In a classification problem, the variable we are trying to classify has two possible values: 0 and 1.

$ y \in \{0,1\}$  with 0 = **Negative class** | 1 = **Positive class**

**Note**: In a multiclass classification problem, our variable can assume multiple values.  

In our simplest case - **binary classification problem** - linear regression can assume value between 0 and 1: 

$ 0 \le h_\theta(x) \le 1$ 

### Hypothesis Representation

$ h_\theta(x) = g(\theta^T x) $  

where g(z) is the **sigmoid function** or **logistic function**:

$g(z) = \frac{1}{1+e^{-z}}  =  \frac{1}{1+e^{-\theta^T x}} $

### Interpretation

$h_\theta(x)$ = estimated probability that y = 1 on input x  
$h_\theta(x) = p (y=1 | x=0) $

### Decision Boundary

Suppose we predict:  

$h_\theta(x) \ge 0.5 \to y = 1$  

$h_\theta(x) < 0.5 \to y = 0$  

By design of our logistic function:

$z \ge 0 \to g(z) \ge 0.5 $

Therefore:

$\theta^Tx \ge 0 \to  h_{\theta}(x) = g(\theta^Tx) \ge 0.5 $  

The **decision boundary** is the line which delimits the area where y = 0 or y = 1.   

### Cost Function

**Recap: Linear Regression**

$Cost(h_{\theta}(x),y) = \frac{1}{2}(h_{\theta}(x) - y)^2$

**Logistic Regression**

$Cost(h_{\theta}(x),y) =
\begin{cases}
-log(h_{\theta}(x)) & y = 1 \\
-log(1-h_{\theta}(x)) & y = 0
\end{cases}$

**Note**: we cannot use the linear regression function since it would not create a _convex_ function, creating multiple local optima.

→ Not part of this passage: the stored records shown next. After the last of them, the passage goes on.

/-- R122: `ReadImage` reads the five sectors of the image. -/
theorem opsRun_readImageOps (hack : ∀ k, ack k &&& p.ctrl0Req = 0#8) (base : Nat) (img : Image) (m : Memory)
    (sect : BitVec 3) :
    OpsRun p (readImageOps p base) (m, sect) (readImageRequests p) (readImageAnswers ack img)
      (storeSectors m base img 5, 4#3) :=
  (((((opsRun_enterReadMode (m, sect)).append (opsRun_readSectorOps hack base img (n := 0#3) (by decide) _)).append
    (opsRun_readSectorOps hack base img (n := 1#3) (by decide) _)).append
    (opsRun_readSectorOps hack base img (n := 2#3) (by decide) _)).append
    (opsRun_readSectorOps hack base img (n := 3#3) (by decide) _)).append
    (opsRun_readSectorOps hack base img (n := 4#3) (by decide) _) |>.append (opsRun_exitOps _)

/-- R124: `EnterWriteMode` issues its three operations. -/
theorem opsRun_enterWriteMode (hack : ∀ k, ack k &&& p.ctrl0Req = 0#8) (m : Memory × BitVec 3) :
    OpsRun p (enterWriteMode p) m (enterWriteRequests p) (enterWriteAnswers ack) m := by
  have hopen : OpsRun p [unlock p, .write p.regNvmRwbuf [0x00#8], ctrlReset p, powerOn p] m
      [wr p.regNvmPassword p.nvmPassword, wr p.regNvmRwbuf 0#8, wr p.regNvmCtrl0 p.ctrl0ResetValue,
        wr p.regNvmCtrl0 (powerByte p)] [acked, acked, acked, acked] m :=
    .cons (.write ..) (.cons (.write ..) (.cons (.write ..) (.cons (.write ..) (.nil m))))
  exact ((hopen.append (opsRun_issueOp p.opWriteSer (eraseAllSer p) 0#3 m (hack 0))).append
    (opsRun_issueOp p.opSoftProgSector 0#8 0#3 m (hack 1))).append
    (opsRun_issueOp p.opEraseSector 0#8 0#3 m (hack 2))

/-- R125: `WriteSector(n)` writes the sector's bytes of the image in scratch. -/
theorem opsRun_writeSectorOps (hack : ∀ k, ack k &&& p.ctrl0Req = 0#8) {img : Image} {n : BitVec 3}
    (hn : n.toNat < 5) {m : Memory} (himg : HoldsImage m scratchBase img) (sect : BitVec 3) :
    OpsRun p (writeSectorOps p n) (m, sect) (writeSectorRequests p img n.toNat) (writeSectorAnswers ack n.toNat)
      (m, n) := by
  have hload : OpsRun p [.loadSector n, powerOn p] (m, sect)
      [.write p.regNvmRwbuf (sectorOf img n.toNat), wr p.regNvmCtrl0 (powerByte p)] [acked, acked] (m, n) :=
    .cons (.loadSector (himg.getBytes_sector hn)) (.cons (.write ..) (.nil _))
  rw [writeSectorRequests, BitVec.ofNat_toNat]
  exact (hload.append (opsRun_issueOp p.opWritePl 0#8 0#3 (m, n) (hack (2 * n.toNat)))).append
    (opsRun_issueOp p.opProgSector 0#8 n (m, n) (hack (2 * n.toNat + 1)))

/-- R128: the program loop writes the five sectors of the image in scratch. -/
theorem opsRun_programOps (hack : ∀ k, ack k &&& p.ctrl0Req = 0#8) {img : Image} {m : Memory}
    (himg : HoldsImage m scratchBase img) (sect : BitVec 3) :
    OpsRun p (programOps p) (m, sect) (programRequests p img) (programAnswers ack) (m, 4#3) :=
  ((((opsRun_writeSectorOps hack (n := 0#3) (by decide) himg sect).append
    (opsRun_writeSectorOps hack (n := 1#3) (by decide) himg _)).append
    (opsRun_writeSectorOps hack (n := 2#3) (by decide) himg _)).append
    (opsRun_writeSectorOps hack (n := 3#3) (by decide) himg _)).append
    (opsRun_writeSectorOps hack (n := 4#3) (by decide) himg _)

### Simplified Cost Function

$Cost(h_{\theta}(x), y) = -ylog(h_{\theta}(x)) - (1-y)log(1-h_{\theta}(x))$

$ J(\theta) = -\frac{1}{m} [\sum_{i=1}^m y^{(i)} log h_{\theta}x^{(i)} + (1-y^{(i)}) log (1- h_{\theta}x^{(i)})]$

To fit parameters $\theta$:

**min** $ J(\theta)$ 

### Gradient Descent

Repeat {

$\theta_j := \theta_j - \alpha \frac{\partial}{\partial \theta_j} J(\theta) = \theta_j - \alpha \sum_{i=1}^m (h_\theta (x^{(i)}) - y^{(i)}) x_j^{(i)} $ 

_simultaneously update all $\theta_j$_
    
}

**Note: this gradient descent looks exactly like the one we had for linear regression, but keep in mind that the hypothesis function $h_\theta$ has changed. 

### Advanced Optimization

Turns out that gradient descent is only one of many optimization algorithms:
* Conjugate gradient
* BFGS 
* L-BFGS

**Advantages**:

1. No need to pick $\alpha$ manually
2. Faster than GD

**Disadvantages**:

1. Complexity

### Multiclass classification

#### One vs. all classification

To solve multiclassification, we can split the problem in individual binary classification problems. 

We will therefore need $i$ classifiers with $i$ = number of intended classes for our dataset.